安翊云长长的睫毛盖在他的鹰目上,雨水打得微颤。他的神情很忧伤,却又在笑。那温柔的声音传入秋羽耳中:“羽儿。”
秋羽心中一暖,收起银针,去迎他进来。微微笑着帮他抖落袍子上的雨水:“翊云怎么这时才回来?还是个雨夜,大可以明早的。”
“明早便来不及了。”安翊云有些怪异,他笑着说这番话,笑却达不到眼底。淋湿了的袍子变成了暗蓝色,幽幽的闪着晶光。
他的发都湿了,秋羽去拿了一块丝帕,仰头给他擦发。这么一比较,他觉着自己长高了,他的头能够齐到安翊云的鼻子。

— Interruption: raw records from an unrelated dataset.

-- ==== Sys2Proof/Machine/Dispatch.lean ====
section
/-! DEFINITION. The dispatch of every command to its meaning: one arm per constructor of Instr. -/

namespace Sys2Proof.Machine
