/-- GO starts every timer of TMR0-TMR15 that is in WAIT since an earlier FAB cycle (R460 leaves one whose EN write stands
in the same cycle in WAIT), and STOP returns every running timer of them with GSYNC to WAIT, at once; a write of
TMR_GCTL that sets both does what STOP does. Said of states in which no cork is overdue (R62) and the reset of the
command's domain (CORE) is released. -/
def Obligations.timers_go_and_stop : Prop :=
  (∀ (s : State) (req : Fin 10), s.coreRuns →
    Completes (.go req) s fun e => ∀ n, e.tm n = if n < 16 ∧ (s.dev.tm n).wait = true ∧ (s.dev.tm n).since ≠ s.dev.fab then (s.dev.tm n).start else s.dev.tm n)
  ∧ (∀ (s : State) (req : Fin 10), s.coreRuns →
    Completes (.stop req) s fun e => ∀ n, e.tm n =
      if n < 16 ∧ (s.dev.tm n).run = true ∧ s.dev.flag (F.TMR_CTL_GSYNC n) = true then { s.dev.tm n with run := false, wait := true, inq := 0 } else s.dev.tm n)
  ∧ ∀ (s : State) (req : Fin 10), s.busRuns req → s.busDev.rst.core = false →
    Completes (.registerWrite req R.TMR_GCTL 4 3) s fun e => ∀ n, e.tm n =
      if n < 16 ∧ (s.busDev.tm n).run = true ∧ s.busDev.flag (F.TMR_CTL_GSYNC n) = true then { s.busDev.tm n with run := false, wait := true, inq := 0 } else s.busDev.tm n

/-- PWR_SLEEP.GO is taken from MG (requester 7), with CORE reset released or asserted, while every tracker is in OFF or
STOPPED, the pair is in OFF or SOLO, and no domain is in RAMP or DRAIN: every domain that is on drains (R510), and
where none is on the Cellar is in SLEEP at once; any other is refused, counted in PWR_STAT.SLPREF and raises
SLEEP_REFUSED (code 2 of block PWR). Said of states in which no cork is overdue (R62) and the reset of the command's
domain (SYSTEM) is released. -/
def Obligations.sleep_is_taken_or_refused : Prop :=
  (∀ (s : State), s.sysRuns → (∀ k, k < 16 → s.busDev.tstate k = 0 ∨ s.busDev.tstate k = 1) → s.busDev.mirState = 0 ∨ s.busDev.mirState = 2 →
      (∀ k, k < 8 → s.busDev.domState k ≠ 1 ∧ s.busDev.domState k ≠ 3) → s.busDev.mgs.sleeping = false →
    Runs (.pwrSleep 7) s (fun d => d.rakCatch.sleep)
      ∧ ((∀ k, 1 ≤ k → k ≤ 6 → s.busDev.domState k ≠ 2) → Completes (.pwrSleep 7) s fun e => e.cget F.CEL_STAT_PSTATE = 2))
  ∧ (∀ (s : State) (req : Fin 10), s.sysRuns → req.val ≠ 7 → Runs (.pwrSleep req) s fun d => (d.rakCatch.incSat F.PWR_STAT_SLPREF).raise 2 2 0 1)
  ∧ (∀ (s : State) (k : Nat), s.sysRuns → k < 16 → 2 ≤ s.busDev.tstate k → Runs (.pwrSleep 7) s fun d => (d.rakCatch.incSat F.PWR_STAT_SLPREF).raise 2 2 0 1)
  ∧ (∀ (s : State), s.sysRuns → s.busDev.mirState ≠ 0 → s.busDev.mirState ≠ 2 → Runs (.pwrSleep 7) s fun d => (d.rakCatch.incSat F.PWR_STAT_SLPREF).raise 2 2 0 1)
  ∧ ∀ (s : State) (k : Nat), s.sysRuns → k < 8 → s.busDev.domState k = 1 ∨ s.busDev.domState k = 3 →
    Runs (.pwrSleep 7) s fun d => (d.rakCatch.incSat F.PWR_STAT_SLPREF).raise 2 2 0 1
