-- ==== Sys2Proof/Laws/State.lean ====
section
/-! SUPPORT. One lemma per field of the device and per update of it: what the field then holds. -/

namespace Sys2Proof.Machine

set_option Elab.async false

/-! ### Dev.wr -/

@[simp] theorem Dev.wr_now (d : Dev) (a : Nat) (w : Word) : (d.wr a w).now = d.now := rfl
@[simp] theorem Dev.wr_fab (d : Dev) (a : Nat) (w : Word) : (d.wr a w).fab = d.fab := rfl
@[simp] theorem Dev.wr_draw (d : Dev) (a : Nat) (w : Word) : (d.wr a w).draw = d.draw := rfl
@[simp] theorem Dev.wr_shd (d : Dev) (a : Nat) (w : Word) : (d.wr a w).shd = d.shd := rfl
@[simp] theorem Dev.wr_preq (d : Dev) (a : Nat) (w : Word) : (d.wr a w).preq = d.preq := rfl
@[simp] theorem Dev.wr_cel (d : Dev) (a : Nat) (w : Word) : (d.wr a w).cel = d.cel := rfl
@[simp] theorem Dev.wr_corks (d : Dev) (a : Nat) (w : Word) : (d.wr a w).corks = d.corks := rfl
@[simp] theorem Dev.wr_causes (d : Dev) (a : Nat) (w : Word) : (d.wr a w).causes = d.causes := rfl
@[simp] theorem Dev.wr_fltNew (d : Dev) (a : Nat) (w : Word) : (d.wr a w).fltNew = d.fltNew := rfl
@[simp] theorem Dev.wr_kept (d : Dev) (a : Nat) (w : Word) : (d.wr a w).kept = d.kept := rfl
@[simp] theorem Dev.wr_mem (d : Dev) (a : Nat) (w : Word) : (d.wr a w).mem = d.mem := rfl
@[simp] theorem Dev.wr_cmem (d : Dev) (a : Nat) (w : Word) : (d.wr a w).cmem = d.cmem := rfl
@[simp] theorem Dev.wr_mram (d : Dev) (a : Nat) (w : Word) : (d.wr a w).mram = d.mram := rfl
@[simp] theorem Dev.wr_out (d : Dev) (a : Nat) (w : Word) : (d.wr a w).out = d.out := rfl
@[simp] theorem Dev.wr_bus (d : Dev) (a : Nat) (w : Word) : (d.wr a w).bus = d.bus := rfl
@[simp] theorem Dev.wr_rst (d : Dev) (a : Nat) (w : Word) : (d.wr a w).rst = d.rst := rfl
@[simp] theorem Dev.wr_clk (d : Dev) (a : Nat) (w : Word) : (d.wr a w).clk = d.clk := rfl
@[simp] theorem Dev.wr_icu (d : Dev) (a : Nat) (w : Word) : (d.wr a w).icu = d.icu := rfl
@[simp] theorem Dev.wr_tmr (d : Dev) (a : Nat) (w : Word) : (d.wr a w).tmr = d.tmr := rfl
@[simp] theorem Dev.wr_tmrEv (d : Dev) (a : Nat) (w : Word) : (d.wr a w).tmrEv = d.tmrEv := rfl
@[simp] theorem Dev.wr_rak (d : Dev) (a : Nat) (w : Word) : (d.wr a w).rak = d.rak := rfl
@[simp] theorem Dev.wr_hif (d : Dev) (a : Nat) (w : Word) : (d.wr a w).hif = d.hif := rfl
@[simp] theorem Dev.wr_qmg (d : Dev) (a : Nat) (w : Word) : (d.wr a w).qmg = d.qmg := rfl
@[simp] theorem Dev.wr_mgs (d : Dev) (a : Nat) (w : Word) : (d.wr a w).mgs = d.mgs := rfl
@[simp] theorem Dev.wr_logq (d : Dev) (a : Nat) (w : Word) : (d.wr a w).logq = d.logq := rfl
@[simp] theorem Dev.wr_clr (d : Dev) (a : Nat) (w : Word) : (d.wr a w).clr = d.clr := rfl
@[simp] theorem Dev.wr_dbg (d : Dev) (a : Nat) (w : Word) : (d.wr a w).dbg = d.dbg := rfl
@[simp] theorem Dev.wr_sns (d : Dev) (a : Nat) (w : Word) : (d.wr a w).sns = d.sns := rfl
@[simp] theorem Dev.wr_trk (d : Dev) (a : Nat) (w : Word) : (d.wr a w).trk = d.trk := rfl
@[simp] theorem Dev.wr_prd (d : Dev) (a : Nat) (w : Word) : (d.wr a w).prd = d.prd := rfl
@[simp] theorem Dev.wr_qry (d : Dev) (a : Nat) (w : Word) : (d.wr a w).qry = d.qry := rfl
@[simp] theorem Dev.wr_sch (d : Dev) (a : Nat) (w : Word) : (d.wr a w).sch = d.sch := rfl
@[simp] theorem Dev.wr_prs (d : Dev) (a : Nat) (w : Word) : (d.wr a w).prs = d.prs := rfl
@[simp] theorem Dev.wr_lnk (d : Dev) (a : Nat) (w : Word) : (d.wr a w).lnk = d.lnk := rfl
@[simp] theorem Dev.wr_tile (d : Dev) (a : Nat) (w : Word) : (d.wr a w).tile = d.tile := rfl
@[simp] theorem Dev.wr_cdt (d : Dev) (a : Nat) (w : Word) : (d.wr a w).cdt = d.cdt := rfl
@[simp] theorem Dev.wr_mir (d : Dev) (a : Nat) (w : Word) : (d.wr a w).mir = d.mir := rfl
@[simp] theorem Dev.wr_adc (d : Dev) (a : Nat) (w : Word) : (d.wr a w).adc = d.adc := rfl
@[simp] theorem Dev.wr_enc (d : Dev) (a : Nat) (w : Word) : (d.wr a w).enc = d.enc := rfl
@[simp] theorem Dev.wr_tlog (d : Dev) (a : Nat) (w : Word) : (d.wr a w).tlog = d.tlog := rfl
@[simp] theorem Dev.wr_amark (d : Dev) (a : Nat) (w : Word) : (d.wr a w).amark = d.amark := rfl
@[simp] theorem Dev.wr_ertDiv (d : Dev) (a : Nat) (w : Word) : (d.wr a w).ertDiv = d.ertDiv := rfl

/-! ### Dev.put -/

@[simp] theorem Dev.put_now (d : Dev) (f : Fld) (v : Nat) : (d.put f v).now = d.now := rfl
@[simp] theorem Dev.put_fab (d : Dev) (f : Fld) (v : Nat) : (d.put f v).fab = d.fab := rfl
@[simp] theorem Dev.put_draw (d : Dev) (f : Fld) (v : Nat) : (d.put f v).draw = d.draw := rfl
@[simp] theorem Dev.put_shd (d : Dev) (f : Fld) (v : Nat) : (d.put f v).shd = d.shd := rfl
@[simp] theorem Dev.put_preq (d : Dev) (f : Fld) (v : Nat) : (d.put f v).preq = d.preq := rfl
@[simp] theorem Dev.put_cel (d : Dev) (f : Fld) (v : Nat) : (d.put f v).cel = d.cel := rfl
@[simp] theorem Dev.put_corks (d : Dev) (f : Fld) (v : Nat) : (d.put f v).corks = d.corks := rfl
@[simp] theorem Dev.put_causes (d : Dev) (f : Fld) (v : Nat) : (d.put f v).causes = d.causes := rfl
@[simp] theorem Dev.put_fltNew (d : Dev) (f : Fld) (v : Nat) : (d.put f v).fltNew = d.fltNew := rfl
@[simp] theorem Dev.put_kept (d : Dev) (f : Fld) (v : Nat) : (d.put f v).kept = d.kept := rfl
@[simp] theorem Dev.put_mem (d : Dev) (f : Fld) (v : Nat) : (d.put f v).mem = d.mem := rfl
@[simp] theorem Dev.put_cmem (d : Dev) (f : Fld) (v : Nat) : (d.put f v).cmem = d.cmem := rfl
@[simp] theorem Dev.put_mram (d : Dev) (f : Fld) (v : Nat) : (d.put f v).mram = d.mram := rfl
@[simp] theorem Dev.put_out (d : Dev) (f : Fld) (v : Nat) : (d.put f v).out = d.out := rfl
@[simp] theorem Dev.put_bus (d : Dev) (f : Fld) (v : Nat) : (d.put f v).bus = d.bus := rfl
@[simp] theorem Dev.put_rst (d : Dev) (f : Fld) (v : Nat) : (d.put f v).rst = d.rst := rfl
@[simp] theorem Dev.put_clk (d : Dev) (f : Fld) (v : Nat) : (d.put f v).clk = d.clk := rfl
@[simp] theorem Dev.put_icu (d : Dev) (f : Fld) (v : Nat) : (d.put f v).icu = d.icu := rfl
@[simp] theorem Dev.put_tmr (d : Dev) (f : Fld) (v : Nat) : (d.put f v).tmr = d.tmr := rfl
@[simp] theorem Dev.put_tmrEv (d : Dev) (f : Fld) (v : Nat) : (d.put f v).tmrEv = d.tmrEv := rfl
@[simp] theorem Dev.put_rak (d : Dev) (f : Fld) (v : Nat) : (d.put f v).rak = d.rak := rfl
@[simp] theorem Dev.put_hif (d : Dev) (f : Fld) (v : Nat) : (d.put f v).hif = d.hif := rfl
@[simp] theorem Dev.put_qmg (d : Dev) (f : Fld) (v : Nat) : (d.put f v).qmg = d.qmg := rfl
@[simp] theorem Dev.put_mgs (d : Dev) (f : Fld) (v : Nat) : (d.put f v).mgs = d.mgs := rfl
@[simp] theorem Dev.put_logq (d : Dev) (f : Fld) (v : Nat) : (d.put f v).logq = d.logq := rfl
@[simp] theorem Dev.put_clr (d : Dev) (f : Fld) (v : Nat) : (d.put f v).clr = d.clr := rfl
@[simp] theorem Dev.put_dbg (d : Dev) (f : Fld) (v : Nat) : (d.put f v).dbg = d.dbg := rfl
@[simp] theorem Dev.put_sns (d : Dev) (f : Fld) (v : Nat) : (d.put f v).sns = d.sns := rfl
@[simp] theorem Dev.put_trk (d : Dev) (f : Fld) (v : Nat) : (d.put f v).trk = d.trk := rfl
@[simp] theorem Dev.put_prd (d : Dev) (f : Fld) (v : Nat) : (d.put f v).prd = d.prd := rfl
@[simp] theorem Dev.put_qry (d : Dev) (f : Fld) (v : Nat) : (d.put f v).qry = d.qry := rfl
@[simp] theorem Dev.put_sch (d : Dev) (f : Fld) (v : Nat) : (d.put f v).sch = d.sch := rfl
@[simp] theorem Dev.put_prs (d : Dev) (f : Fld) (v : Nat) : (d.put f v).prs = d.prs := rfl
@[simp] theorem Dev.put_lnk (d : Dev) (f : Fld) (v : Nat) : (d.put f v).lnk = d.lnk := rfl
@[simp] theorem Dev.put_tile (d : Dev) (f : Fld) (v : Nat) : (d.put f v).tile = d.tile := rfl
@[simp] theorem Dev.put_cdt (d : Dev) (f : Fld) (v : Nat) : (d.put f v).cdt = d.cdt := rfl
@[simp] theorem Dev.put_mir (d : Dev) (f : Fld) (v : Nat) : (d.put f v).mir = d.mir := rfl
@[simp] theorem Dev.put_adc (d : Dev) (f : Fld) (v : Nat) : (d.put f v).adc = d.adc := rfl
@[simp] theorem Dev.put_enc (d : Dev) (f : Fld) (v : Nat) : (d.put f v).enc = d.enc := rfl
@[simp] theorem Dev.put_tlog (d : Dev) (f : Fld) (v : Nat) : (d.put f v).tlog = d.tlog := rfl
@[simp] theorem Dev.put_amark (d : Dev) (f : Fld) (v : Nat) : (d.put f v).amark = d.amark := rfl
@[simp] theorem Dev.put_ertDiv (d : Dev) (f : Fld) (v : Nat) : (d.put f v).ertDiv = d.ertDiv := rfl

安翊云却反常地反手拉住他擦头发的手,将他拉到跟前。细细的看着,冰凉的手抚上他的脸慢慢摩挲。目光深深地看着,像是要将他的全部都看进去。
“翊云,怎么了?”秋羽用另一只手抓住他的手,将那只手慢慢从自己脸上拉离。
安翊云不说话,只是缓缓呼气,白气一点点吐到秋羽脸上。
秋羽一惊,有酒味,翊云竟然喝了酒回来。他忙把其拉到寝殿内的火炉旁,拉他坐到床边,帮他褪下外袍,烘烤里袍。
他很无奈,自己身为皇帝居然要为自己的侍卫打杂。但很多次,翊云都是这样照顾他的。
“你还喝了酒,躺在这里睡吧,我叫人弄点醒酒汤过来。”秋羽这么说着,缓缓向外走了些,刚想喊,一个大力拉住他把他扯了回去。一个带着火炉味道的温暖胸膛就在他背后,手臂环着,暖暖的,很踏实,不由一股倦意。他听见安翊云在他耳边的呢喃:“别走,在这陪着我。”热气吹得他的耳朵痒痒的。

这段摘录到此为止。